Activity:
In the listing below, the lines starting with the line with "def FmtVloop.pack (f" and going on through the line with "of FmtVimm in" are to be reproduced exactly, and only those.

Extracted records:
/-- The fields of FmtVget in their places of the word (R131). -/
def FmtVget.pack (f : FmtVget) : Nat :=
  f.d.toNat * 1048576 + f.r.toNat * 4 + f.p.toNat

/-- The fields of FmtVget read from a word (R131). -/
def FmtVget.unpack (w : Nat) : FmtVget :=
  ⟨fieldOf w 6 20, fieldOf w 10 2, fieldOf w 2 0⟩

/-- The fields of FmtVset in their places of the word (R131). -/
def FmtVset.pack (f : FmtVset) : Nat :=
  f.a.toNat * 16384 + f.r.toNat * 4 + f.p.toNat

/-- The fields of FmtVset read from a word (R131). -/
def FmtVset.unpack (w : Nat) : FmtVset :=
  ⟨fieldOf w 6 14, fieldOf w 10 2, fieldOf w 2 0⟩

/-- The fields of FmtBc in their places of the word (R131). -/
def FmtBc.pack (f : FmtBc) : Nat :=
  f.a.toNat * 1048576 + f.o.toNat

/-- The fields of FmtBc read from a word (R131). -/
def FmtBc.unpack (w : Nat) : FmtBc :=
  ⟨fieldOf w 6 20, fieldOf w 17 0⟩

/-- The fields of FmtJ in their places of the word (R131). -/
def FmtJ.pack (f : FmtJ) : Nat :=
  f.o.toNat

/-- The fields of FmtJ read from a word (R131). -/
def FmtJ.unpack (w : Nat) : FmtJ :=
  ⟨fieldOf w 26 0⟩

/-- The fields of FmtA in their places of the word (R131). -/
def FmtA.pack (f : FmtA) : Nat :=
  f.a.toNat * 16384

/-- The fields of FmtA read from a word (R131). -/
def FmtA.unpack (w : Nat) : FmtA :=
  ⟨fieldOf w 6 14⟩

/-- The fields of FmtTrap in their places of the word (R131). -/
def FmtTrap.pack (f : FmtTrap) : Nat :=
  f.i.toNat

/-- The fields of FmtTrap read from a word (R131). -/
def FmtTrap.unpack (w : Nat) : FmtTrap :=
  ⟨fieldOf w 8 0⟩

/-- The fields of FmtFence in their places of the word (R131). -/
def FmtFence.pack (f : FmtFence) : Nat :=
  f.c.toNat

/-- The fields of FmtFence read from a word (R131). -/
def FmtFence.unpack (w : Nat) : FmtFence :=
  ⟨fieldOf w 3 0⟩

/-- The fields of FmtDlaunch in their places of the word (R131). -/
def FmtDlaunch.pack (f : FmtDlaunch) : Nat :=
  f.a.toNat * 16384 + f.d.toNat * 256

/-- The fields of FmtDlaunch read from a word (R131). -/
def FmtDlaunch.unpack (w : Nat) : FmtDlaunch :=
  ⟨fieldOf w 6 14, fieldOf w 6 8⟩

/-- The fields of FmtVif in their places of the word (R131). -/
def FmtVif.pack (f : FmtVif) : Nat :=
  f.m.toNat * 8388608 + f.n.toNat * 4194304 + f.e.toNat * 2048 + f.o.toNat

/-- The fields of FmtVif read from a word (R131). -/
def FmtVif.unpack (w : Nat) : FmtVif :=
  ⟨fieldOf w 3 23, fieldOf w 1 22, fieldOf w 11 11, fieldOf w 11 0⟩

/-- The fields of FmtVloop in their places of the word (R131). -/
def FmtVloop.pack (f : FmtVloop) : Nat :=
  f.o.toNat

/-- The fields of FmtVloop read from a word (R131). -/
def FmtVloop.unpack (w : Nat) : FmtVloop :=
  ⟨fieldOf w 11 0⟩

/-- The fields of FmtVwhile in their places of the word (R131). -/
def FmtVwhile.pack (f : FmtVwhile) : Nat :=
  f.m.toNat * 8388608 + f.n.toNat * 4194304 + f.o.toNat

/-- The fields of FmtVwhile read from a word (R131). -/
def FmtVwhile.unpack (w : Nat) : FmtVwhile :=
  ⟨fieldOf w 3 23, fieldOf w 1 22, fieldOf w 11 0⟩

/-- The fields of FmtWd in their places of the word (R131). -/
def FmtWd.pack (f : FmtWd) : Nat :=
  f.d.toNat * 1048576 + f.w.toNat * 32768

/-- The fields of FmtWd read from a word (R131). -/
def FmtWd.unpack (w : Nat) : FmtWd :=
  ⟨fieldOf w 6 20, fieldOf w 3 15⟩

/-- The fields of FmtWd0 in their places of the word (R131). -/
def FmtWd0.pack (f : FmtWd0) : Nat :=
  f.d.toNat * 1048576

/-- The fields of FmtWd0 read from a word (R131). -/
def FmtWd0.unpack (w : Nat) : FmtWd0 :=
  ⟨fieldOf w 6 20⟩

/-- The fields of FmtBa in their places of the word (R131). -/
def FmtBa.pack (f : FmtBa) : Nat :=
  f.a.toNat * 1048576 + f.b.toNat * 16384

/-- The fields of FmtBa read from a word (R131). -/
def FmtBa.unpack (w : Nat) : FmtBa :=
  ⟨fieldOf w 6 20, fieldOf w 6 14⟩

/-- The fields of FmtBl in their places of the word (R131). -/
def FmtBl.pack (f : FmtBl) : Nat :=
  f.b.toNat * 16384

/-- The fields of FmtBl read from a word (R131). -/
def FmtBl.unpack (w : Nat) : FmtBl :=
  ⟨fieldOf w 6 14⟩

/-- The fields of FmtV in their places of the word (R131). -/
def FmtV.pack (f : FmtV) : Nat :=
  f.d.toNat * 1048576 + f.a.toNat * 16384 + f.b.toNat * 256 + f.q.toNat * 8 + f.s.toNat * 4 + f.p.toNat

/-- The fields of FmtV read from a word (R131). -/
def FmtV.unpack (w : Nat) : FmtV :=
  ⟨fieldOf w 6 20, fieldOf w 6 14, fieldOf w 6 8, fieldOf w 1 3, fieldOf w 1 2, fieldOf w 2 0⟩

/-- The fields of FmtV1 in their places of the word (R131). -/
def FmtV1.pack (f : FmtV1) : Nat :=
  f.d.toNat * 1048576 + f.a.toNat * 16384 + f.q.toNat * 8 + f.s.toNat * 4 + f.p.toNat

/-- The fields of FmtV1 read from a word (R131). -/
def FmtV1.unpack (w : Nat) : FmtV1 :=
  ⟨fieldOf w 6 20, fieldOf w 6 14, fieldOf w 1 3, fieldOf w 1 2, fieldOf w 2 0⟩

/-- The fields of FmtVimm in their places of the word (R131). -/
def FmtVimm.pack (f : FmtVimm) : Nat :=
  f.d.toNat * 1048576 + f.q.toNat * 8 + f.s.toNat * 4 + f.p.toNat

/-- The fields of FmtVimm read from a word (R131). -/
def FmtVimm.unpack (w : Nat) : FmtVimm :=
  ⟨fieldOf w 6 20, fieldOf w 1 3, fieldOf w 1 2, fieldOf w 2 0⟩

/-- The fields of FmtVm in their places of the word (R131). -/
def FmtVm.pack (f : FmtVm) : Nat :=
  f.d.toNat * 8388608 + f.a.toNat * 16384 + f.b.toNat * 256 + f.t.toNat * 16 + f.q.toNat * 8 + f.p.toNat

/-- The fields of FmtVm read from a word (R131). -/
def FmtVm.unpack (w : Nat) : FmtVm :=
  ⟨fieldOf w 3 23, fieldOf w 6 14, fieldOf w 6 8, fieldOf w 4 4, fieldOf w 1 3, fieldOf w 2 0⟩

/-- The fields of FmtVc in their places of the word (R131). -/
def FmtVc.pack (f : FmtVc) : Nat :=
  f.d.toNat * 1048576 + f.a.toNat * 16384 + f.s.toNat * 1024 + f.t.toNat * 64 + f.e.toNat * 8 + f.w.toNat * 4 + f.p.toNat

/-- The fields of FmtVc read from a word (R131). -/
def FmtVc.unpack (w : Nat) : FmtVc :=
  ⟨fieldOf w 6 20, fieldOf w 6 14, fieldOf w 4 10, fieldOf w 4 6, fieldOf w 3 3, fieldOf w 1 2, fieldOf w 2 0⟩

/-- The fields of FmtMk in their places of the word (R131). -/
def FmtMk.pack (f : FmtMk) : Nat :=
  f.d.toNat * 8388608 + f.a.toNat * 1048576 + f.b.toNat * 131072

/-- The fields of FmtMk read from a word (R131). -/
def FmtMk.unpack (w : Nat) : FmtMk :=
  ⟨fieldOf w 3 23, fieldOf w 3 20, fieldOf w 3 17⟩

/-- The fields of FmtMk1 in their places of the word (R131). -/
def FmtMk1.pack (f : FmtMk1) : Nat :=
  f.d.toNat * 8388608 + f.a.toNat * 1048576

/-- The fields of FmtMk1 read from a word (R131). -/
def FmtMk1.unpack (w : Nat) : FmtMk1 :=
  ⟨fieldOf w 3 23, fieldOf w 3 20⟩

/-- The fields of FmtMlds in their places of the word (R131). -/
def FmtMlds.pack (f : FmtMlds) : Nat :=
  f.d.toNat * 8388608 + f.x.toNat * 128

/-- The fields of FmtMlds read from a word (R131). -/
def FmtMlds.unpack (w : Nat) : FmtMlds :=
  ⟨fieldOf w 3 23, fieldOf w 6 7⟩

/-- The fields of FmtMx in their places of the word (R131). -/
def FmtMx.pack (f : FmtMx) : Nat :=
  f.a.toNat * 1048576 + f.x.toNat * 128

/-- The fields of FmtMx read from a word (R131). -/
def FmtMx.unpack (w : Nat) : FmtMx :=
  ⟨fieldOf w 3 20, fieldOf w 6 7⟩

/-- The fields of FmtBallot in their places of the word (R131). -/
def FmtBallot.pack (f : FmtBallot) : Nat :=
  f.d.toNat * 8388608 + f.x.toNat * 128 + f.p.toNat

/-- The fields of FmtBallot read from a word (R131). -/
def FmtBallot.unpack (w : Nat) : FmtBallot :=
  ⟨fieldOf w 3 23, fieldOf w 6 7, fieldOf w 2 0⟩

/-- The fields of FmtBscale in their places of the word (R131). -/
def FmtBscale.pack (f : FmtBscale) : Nat :=
  f.d.toNat * 1048576 + f.a.toNat * 16384 + f.f.toNat * 16 + f.q.toNat * 8 + f.s.toNat * 4 + f.p.toNat

/-- The fields of FmtBscale read from a word (R131). -/
def FmtBscale.unpack (w : Nat) : FmtBscale :=
  ⟨fieldOf w 6 20, fieldOf w 6 14, fieldOf w 2 4, fieldOf w 1 3, fieldOf w 1 2, fieldOf w 2 0⟩

/-- The fields of FmtQuant in their places of the word (R131). -/
def FmtQuant.pack (f : FmtQuant) : Nat :=
  f.d.toNat * 1048576 + f.a.toNat * 16384 + f.b.toNat * 256 + f.f.toNat * 16 + f.q.toNat * 8 + f.s.toNat * 4 + f.p.toNat

/-- The fields of FmtQuant read from a word (R131). -/
def FmtQuant.unpack (w : Nat) : FmtQuant :=
  ⟨fieldOf w 6 20, fieldOf w 6 14, fieldOf w 6 8, fieldOf w 2 4, fieldOf w 1 3, fieldOf w 1 2, fieldOf w 2 0⟩

/-- The fields of FmtVld in their places of the word (R131). -/
def FmtVld.pack (f : FmtVld) : Nat :=
  f.d.toNat * 1048576 + f.a.toNat * 16384 + f.i.toNat * 256 + f.z.toNat * 64 + f.x.toNat * 32 + f.r.toNat * 16 + f.t.toNat * 8 + f.p.toNat

/-- The fields of FmtVld read from a word (R131). -/
def FmtVld.unpack (w : Nat) : FmtVld :=
  ⟨fieldOf w 6 20, fieldOf w 6 14, fieldOf w 6 8, fieldOf w 2 6, fieldOf w 1 5, fieldOf w 1 4, fieldOf w 1 3, fieldOf w 2 0⟩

Answer to this exercise:
def FmtVloop.pack (f : FmtVloop) : Nat :=
  f.o.toNat

/-- The fields of FmtVloop read from a word (R131). -/
def FmtVloop.unpack (w : Nat) : FmtVloop :=
  ⟨fieldOf w 11 0⟩

/-- The fields of FmtVwhile in their places of the word (R131). -/
def FmtVwhile.pack (f : FmtVwhile) : Nat :=
  f.m.toNat * 8388608 + f.n.toNat * 4194304 + f.o.toNat

/-- The fields of FmtVwhile read from a word (R131). -/
def FmtVwhile.unpack (w : Nat) : FmtVwhile :=
  ⟨fieldOf w 3 23, fieldOf w 1 22, fieldOf w 11 0⟩

/-- The fields of FmtWd in their places of the word (R131). -/
def FmtWd.pack (f : FmtWd) : Nat :=
  f.d.toNat * 1048576 + f.w.toNat * 32768

/-- The fields of FmtWd read from a word (R131). -/
def FmtWd.unpack (w : Nat) : FmtWd :=
  ⟨fieldOf w 6 20, fieldOf w 3 15⟩

/-- The fields of FmtWd0 in their places of the word (R131). -/
def FmtWd0.pack (f : FmtWd0) : Nat :=
  f.d.toNat * 1048576

/-- The fields of FmtWd0 read from a word (R131). -/
def FmtWd0.unpack (w : Nat) : FmtWd0 :=
  ⟨fieldOf w 6 20⟩

/-- The fields of FmtBa in their places of the word (R131). -/
def FmtBa.pack (f : FmtBa) : Nat :=
  f.a.toNat * 1048576 + f.b.toNat * 16384

/-- The fields of FmtBa read from a word (R131). -/
def FmtBa.unpack (w : Nat) : FmtBa :=
  ⟨fieldOf w 6 20, fieldOf w 6 14⟩

/-- The fields of FmtBl in their places of the word (R131). -/
def FmtBl.pack (f : FmtBl) : Nat :=
  f.b.toNat * 16384

/-- The fields of FmtBl read from a word (R131). -/
def FmtBl.unpack (w : Nat) : FmtBl :=
  ⟨fieldOf w 6 14⟩

/-- The fields of FmtV in their places of the word (R131). -/
def FmtV.pack (f : FmtV) : Nat :=
  f.d.toNat * 1048576 + f.a.toNat * 16384 + f.b.toNat * 256 + f.q.toNat * 8 + f.s.toNat * 4 + f.p.toNat

/-- The fields of FmtV read from a word (R131). -/
def FmtV.unpack (w : Nat) : FmtV :=
  ⟨fieldOf w 6 20, fieldOf w 6 14, fieldOf w 6 8, fieldOf w 1 3, fieldOf w 1 2, fieldOf w 2 0⟩

/-- The fields of FmtV1 in their places of the word (R131). -/
def FmtV1.pack (f : FmtV1) : Nat :=
  f.d.toNat * 1048576 + f.a.toNat * 16384 + f.q.toNat * 8 + f.s.toNat * 4 + f.p.toNat

/-- The fields of FmtV1 read from a word (R131). -/
def FmtV1.unpack (w : Nat) : FmtV1 :=
  ⟨fieldOf w 6 20, fieldOf w 6 14, fieldOf w 1 3, fieldOf w 1 2, fieldOf w 2 0⟩

/-- The fields of FmtVimm in their places of the word (R131). -/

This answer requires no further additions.